En premier lieu, mon souhait est évidement l’arrêt de la guerre et des massacres inadmissible. Les conséquences vont être nombreuses : selon moi, une nouvelle balance dans le commerce international est en train de se créer à l’Est, avec le rapprochement de la Chine, de l’Inde et de la Russie.

« Les sanctions économiques n’ont jamais apporté une solution politique à un conflit »

Que pensez-vous des sanctions économiques décidés par l’Europe à l’encontre de la Russie ?

Les sanctions économiques ne sont pas la mesure la plus efficace : j’ai mené des travaux qui m’ont amené à comprendre que depuis 10 ans, le gouvernement Russe travail à vivre sous les sanctions. Les sanctions étaient largement anticipées. Les sanctions économiques n’ont jamais apporté une solution politique à un conflit.

Avec ses mesures fortes, l’Europe se pénalise également, car c’est l’un des partenaires commerciaux principaux de la Russie. Le pays a surtout besoin d’un changement politique, car le véritable problème, il vient du leader.

Ces sanctions sont fortes, mais depuis 2014 le gouvernement a construit sa sécurité économique, de façon méticuleuse. Si les sanctions vont affaiblir la Russie, il faut savoir qu’elle est prête à y faire face.
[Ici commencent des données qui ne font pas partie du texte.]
-- ==== Sys2Proof/Tests/Slice0.lean ====
section
/-! SUPPORT. The model's own tests. Words and expected values are written out from spec/30_encoding.md, the examples in the
command rules and spec/95_test_vectors.md (each test names its vector). Then, for every obligation with hypotheses, a witness:
a concrete state and operands that meet them, clause by clause. -/

namespace Sys2Proof.Tests

open Sys2Proof Sys2Proof.Machine

-- One theorem after another: each of the many kernel evaluations below would otherwise take a thread of its own.
set_option Elab.async false

/-! ## Helpers -/

/-- The step answers exactly the next state `t`. -/
def gives (o : Host.Outcome State Fault Refusal) (t : State) : Bool :=
  match o with
  | .next u => decide (u = t)
  | .fault _ => false
  | .refused _ => false

/-- The step answers a next state of which `p` holds. -/
def nextIs (o : Host.Outcome State Fault Refusal) (p : State → Bool) : Bool :=
  match o with
  | .next u => p u
  | .fault _ => false
  | .refused _ => false

theorem eq_of_gives {o : Host.Outcome State Fault Refusal} {t : State} (h : gives o t = true) : o = .next t := by
  unfold gives at h
  split at h
  · exact congrArg _ (of_decide_eq_true h)
  · cases h
  · cases h

/-- A block whose BIN offers `bs`. -/
def withBin (s : State) (bs : List Byte) : State := { s with bin := offering bs }

/-- A host that accepts `k` bytes on BOUT and fails the next one. -/
def refusing (k : Nat) : Answers OutAnswer := ⟨List.replicate k .accept ++ [.fail], some .accept⟩

/-- A host that offers `bs` on BIN and then answers no more. -/
def quietAfter (s : State) (bs : List Byte) : State := { s with bin := ⟨bs.map .byte, none⟩ }

/-- A host that accepts `k` bytes on BOUT and then answers no more. -/
def acceptsOnly (s : State) (k : Nat) : State := { s with boutHost := ⟨List.replicate k .accept, none⟩ }

theorem accepts_reset (n : Nat) : State.reset.boutHost.AcceptsBytes n := fun _ _ => rfl

theorem acceptsSymbols_reset (n : Nat) : State.reset.soutHost.AcceptsSymbols n := fun _ _ => rfl

theorem offers_offering (bs cs : List Byte) : (offering (bs ++ cs)).Offers bs := by
  intro k hk
  simp [Answers.nth, offering, hk, Nat.lt_of_lt_of_le hk (Nat.le_add_right _ _)]

theorem offers_all (bs : List Byte) : (offering bs).Offers bs := by simpa using offers_offering bs []

theorem ends_offering (bs : List Byte) : (offering bs).OffersThenEnds bs :=
  ⟨offers_all bs, by simp [Answers.nth, offering]⟩

theorem fails_refusing (k : Nat) : (refusing k).FailsAfter k := by
  refine ⟨fun j hj => ?_, ?_⟩
  · have h : (List.replicate k OutAnswer.accept ++ [OutAnswer.fail])[j]? = some .accept := by
      rw [List.getElem?_append_left (by simpa using hj)]
      simp [hj]
    simp only [Answers.nth, refusing, h]
  · simp [Answers.nth, refusing]

theorem silent_quietAfter (s : State) (bs : List Byte) : (quietAfter s bs).bin.OffersThenSilent bs :=
  ⟨fun k hk => by simp [Answers.nth, quietAfter, hk], by simp [Answers.nth, quietAfter]⟩

theorem silent_acceptsOnly (s : State) (k : Nat) : (acceptsOnly s k).boutHost.SilentAfter k :=
  ⟨fun j hj => by simp [Answers.nth, acceptsOnly, hj], by simp [Answers.nth, acceptsOnly]⟩

/-- R54, as one decidable condition. -/
theorem specInv_of {s : State}
    (h : (∀ k, k < 8 - s.wcnt.toNat → s.wbuf.getLsbD k = false) ∧ s.wcnt.toNat ≤ 7 ∧ s.rcnt.toNat ≤ 8 ∧
      (s.status.seeded = true → s.win.toNat < 2 ^ s.dmaxBits.toNat ∧ s.status.decReady = true) ∧
      (s.status.decReady = true → s.status.hdrValid = true) ∧ s.dmaxBits.toNat ≤ 16 ∧
      (s.status.encReady = true → s.nsym.toNat = classSum s.cpl ∧ 1 ≤ s.nsym.toNat) ∧
      (s.status.hdrValid = true → s.dnsym.toNat = classSum s.dcpl ∧ classSum s.dcpl ≤ 256)) : s.SpecInv :=
  ⟨h.1, h.2.1, h.2.2.1, h.2.2.2.1, h.2.2.2.2.1, h.2.2.2.2.2.1, h.2.2.2.2.2.2.1, h.2.2.2.2.2.2.2⟩

/-- A table's form as a check. -/
def tableOkB {α : Type} [DecidableEq α] (d : α) (size : Nat) (t : Table α) : Bool :=
  Table.wf d t && decide (Table.extent t ≤ size)

theorem tableOk_of {α : Type} [DecidableEq α] {d : α} {size : Nat} {t : Table α} (h : tableOkB d size t = true) :
    TableOk d size t := by
  simpa [tableOkB, TableOk] using h

/-- `DataInv`, as one decidable condition. -/
theorem dataInv_of {s : State}
    (h : (tableOkB 0 256 s.len && tableOkB 0 256 s.code && tableOkB 0 256 s.clen && tableOkB 0 17 s.cpl &&
        tableOkB 0 256 s.symlist && tableOkB 0 17 s.dcpl && tableOkB 0 256 s.dsyms && tableOkB .unfilled 65536 s.dt) =
        true ∧
      s.status.err.toNat ≤ 16 ∧ (s.status.err = 0 → s.status.errOp = 0) ∧
      (∀ x : Byte, (s.clen.get 0 x.toNat).toNat ≤ 16 ∧
        (s.code.get 0 x.toNat).toNat < 2 ^ (s.clen.get 0 x.toNat).toNat) ∧
      (s.status.decReady = true → ∀ x, x < 2 ^ s.dmaxBits.toNat → (s.dt.get .unfilled x).v = true →
        1 ≤ (s.dt.get .unfilled x).len.toNat ∧ (s.dt.get .unfilled x).len.toNat ≤ s.dmaxBits.toNat) ∧
      s.fill.toNat ≤ 65536 ∧
      (s.status.decReady = true → (s.status.warnIncomplete = true ↔ s.fill.toNat ≠ 2 ^ s.dmaxBits.toNat))) :
    s.DataInv := by
  obtain ⟨ht, h1, h2, h3, h4, h5, h6⟩ := h
  simp only [Bool.and_eq_true] at ht
  obtain ⟨⟨⟨⟨⟨⟨⟨a, b⟩, c⟩, d⟩, e⟩, f⟩, g⟩, i⟩ := ht
  exact ⟨tableOk_of a, tableOk_of b, tableOk_of c, tableOk_of d, tableOk_of e, tableOk_of f, tableOk_of g, tableOk_of i,
    h1, h2, h3, h4, h5, h6⟩

/-! ## States of the spec's examples -/

/-- A word as the host's only move. -/
def oneMove (s : State) (w : Word) : State := { s with program := [.command w] }

/-- A block in the error state: `E_ILLEGAL`, raised by opcode 0xFF (CT2). -/
def inError : State := State.reset.failed 1 0xFF

/-- Lengths A 1, B 2, C 2 loaded (S1). -/
def abcLens : State := { State.reset with len := [(65, 0), (1, 1), (2, 2)] }

/-- The code of those lengths: "ABC built" (EN1). -/
def abcCode : State :=
  { abcLens with
    code := [(66, 0), (1, 2), (1, 3)], clen := [(65, 0), (1, 1), (2, 2)], cpl := [(1, 0), (1, 1), (1, 2)]
    symlist := [(1, 0x41), (1, 0x42), (1, 0x43)], nsym := 3, minBits := 1, maxBits := 2
    status := { State.reset.status with encReady := true } }

/-- The header of that code with the count 9, 28 bytes: `ABCH` of spec/95_test_vectors.md. -/
def abcHeader : List Byte :=
  [0xFF, 0xC4, 0x00, 0x16, 0x00, 1, 2, 0, 0, 0, 0, 0, 0, 0, 0, 0, 0, 0, 0, 0, 0, 0x41, 0x42, 0x43, 0, 0, 0, 9]

/-- That header parsed (DE5). -/
def abcParsed : State :=
  { State.reset with
    dcpl := [(1, 0), (1, 1), (1, 2)], dsyms := [(1, 0x41), (1, 0x42), (1, 0x43)], dnsym := 3, numSym := 9
    status := { State.reset.status with hdrValid := true } }

/-- Its decode table (R208's example). -/
def abcTable : State :=
  { abcParsed with
    dt := [(2, ⟨true, 1, 0x41⟩), (1, ⟨true, 2, 0x42⟩), (1, ⟨true, 2, 0x43⟩)], dmaxBits := 2, fill := 4
    status := { State.reset.status with hdrValid := true, decReady := true } }

/-- The table with its window at 0 and nine symbols to go (DE17). -/
def abcSeeded : State :=
  { abcTable with
    remain := 9, status := { State.reset.status with hdrValid := true, decReady := true, seeded := true } }

/-- A class with 256 symbols (EN7). -/
def fullClass : State := { abcCode with cpl := [(8, 0), (1, 256)], nsym := 256 }

/-! ## Decoding: one word of every constructor, from R91 and R93 -/

theorem test_decode_nop : decode 0x00000000 = .ok .nop := by decide
theorem test_decode_rd : decode 0x01240005 = .ok (.rd .dt 5) := by decide
theorem test_decode_clrErr : decode 0x02000000 = .ok .clrErr := by decide
theorem test_decode_softReset : decode 0x03000000 = .ok .softReset := by decide
theorem test_decode_frPut : decode 0x100000FF = .ok (.frPut 0xFF) := by decide
theorem test_decode_frRaw : decode 0x110000D9 = .ok (.frRaw 0xD9) := by decide
theorem test_decode_frGet : decode 0x12000000 = .ok .frGet := by decide
theorem test_decode_frRawget : decode 0x13000000 = .ok .frRawget := by decide
theorem test_decode_bwBits : decode 0x200C0FFF = .ok (.bwBits 12 0xFFF) := by decide
theorem test_decode_bwFlush : decode 0x21000000 = .ok .bwFlush := by decide
theorem test_decode_encClrlen : decode 0x22000000 = .ok .encClrlen := by decide
theorem test_decode_encSetlen : decode 0x23000141 = .ok (.encSetlen 0x41 1) := by decide
theorem test_decode_encBuild : decode 0x24000000 = .ok .encBuild := by decide
theorem test_decode_encSetcntLo : decode 0x25000304 = .ok (.encSetcntLo 0x304) := by decide
theorem test_decode_encSetcntHi : decode 0x26000102 = .ok (.encSetcntHi 0x102) := by decide
theorem test_decode_encHdr : decode 0x27000000 = .ok .encHdr := by decide
theorem test_decode_encSym : decode 0x28000042 = .ok (.encSym 0x42) := by decide
theorem test_decode_brBits : decode 0x30030000 = .ok (.brBits 3) := by decide
theorem test_decode_decHdr : decode 0x31000000 = .ok .decHdr := by decide
theorem test_decode_decBuild : decode 0x32000000 = .ok .decBuild := by decide
theorem test_decode_decSeed : decode 0x33000000 = .ok .decSeed := by decide
theorem test_decode_decSym : decode 0x34000000 = .ok .decSym := by decide
theorem test_decode_decRun : decode 0x35000000 = .ok .decRun := by decide

/-! ## Illegal words (R94 to R96) -/

theorem test_decode_reserved_opcode : decode 0x04000000 = .error .reservedOpcode := by decide
theorem test_decode_reserved_bit_f0 : decode 0x00000001 = .error (.reservedBit .nop) := by decide
theorem test_decode_reserved_bit_fl : decode 0x23002041 = .error (.reservedBit .encSetlen) := by decide
theorem test_decode_reserved_bit_fnr : decode 0x30080001 = .error (.reservedBit .brBits) := by decide
theorem test_decode_reserved_bit_fb : decode 0x10000100 = .error (.reservedBit .frPut) := by decide
theorem test_decode_selector : decode 0x01060000 = .error (.operandRange .rd) := by decide
theorem test_decode_index : decode 0x01120011 = .error (.operandRange .rd) := by decide
theorem test_decode_count : decode 0x20110000 = .error (.operandRange .bwBits) := by decide

/-! ## WellFormed refuses an ill-formed term at each check -/

theorem test_wf_no_index : ¬(Instr.rd .status 1).WellFormed := by unfold Instr.WellFormed Sel.Covers; decide
theorem test_wf_symbol_index : ¬(Instr.rd .len 256).WellFormed := by unfold Instr.WellFormed Sel.Covers; decide
theorem test_wf_class_low : ¬(Instr.rd .cpl 0).WellFormed := by unfold Instr.WellFormed Sel.Covers; decide
theorem test_wf_class_high : ¬(Instr.rd .dcpl 17).WellFormed := by unfold Instr.WellFormed Sel.Covers; decide
theorem test_wf_write_count : ¬(Instr.bwBits 17 0).WellFormed := by unfold Instr.WellFormed; decide
theorem test_wf_read_count : ¬(Instr.brBits 17).WellFormed := by unfold Instr.WellFormed; decide

/-! ## The host's view -/

theorem test_table_word : decodeTableWord 32 0x23000141 = some (.encSetlen 0x41 1) := by decide

theorem test_fetch_word :
    nextIs (step (State.reset.withFetchWord 32 0x23000141)) (fun t => t.len == [(65, 0), (1, 1)] && t.pos == 1) = true := by
  decide +kernel

theorem test_reset_no_move : step State.reset = .fault .idle := rfl

/-! ## Meanings, one step each -/

/-- R250. -/
theorem test_nop : gives (exec .nop abcSeeded) abcSeeded = true := by decide +kernel

/-- EN1: `RD 0x14` = 0x02010003. -/
theorem test_rd_enc_sum : nextIs (exec (.rd .encSum 0) abcCode) (fun t => t.resp == 0x02010003) = true := by decide +kernel

/-- CT2, in the error state: `RD 0x00` = 0x00FF0001. -/
theorem test_rd_status : nextIs (exec (.rd .status 0) inError) (fun t => t.resp == 0x00FF0001) = true := by decide +kernel

/-- R252's example: `ERR = 7`, `ERR_OP = 0x35`. -/
theorem test_clrErr : gives (exec .clrErr (abcTable.failed 7 0x35)) abcTable = true := by decide +kernel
J’ai vécu un conflit, j’ai connu trois pays qui connaissent la guerre : l’Ukraine, la Géorgie et la Russie. Et pourtant, j’ai l’impression que l’histoire ne nous apprend rien. Pour éviter ce conflit, il fallait se questionner dès l’annexion de la Crimée en 2014.

Selon vous, que ressentent les étudiants russes en échange, et la population russe en général ?

« Qui dois-je condamner ? »

Pour les étudiants russes c’est dur, car ils se retrouvent isolés, loin de leur famille, de leur pays. La population russe se sent maitrisée par le régime, car il y a peu de liberté : un opposant actif au régime risque jusqu’à 15 ans de prison ! Pour eux, c’est un conflit fratricide : j’ai moi-même de la famille dans les deux pays : qui dois-je condamner ?

La population russe ne souhaite pas la guerre.

Le risque est que la stigmatisation des Russes par le reste du monde pousse la population vers le nationalisme et le renfermement : c’est très dangereux. Il y a un renforcement du sentiment d’incompréhension des Russes vis-à-vis de l’Occident. Encore une fois, les sanctions ne changent pas les croyances politiques.

Avec les sanctions, nous ne prenons pas le cœur du conflit. Nous n’apportons pas la solution mais le désespoir, dans un pays qui a déjà de nombreuses fractures : à quoi cela peut nous amener ?

Merci beaucoup d’avoir bien voulu répondre à nos questions sur la mobilité étudiante et d’avoir partagé avec nos lecteurs votre analyse de la situation géopolitique autour du conflit en Ukraine.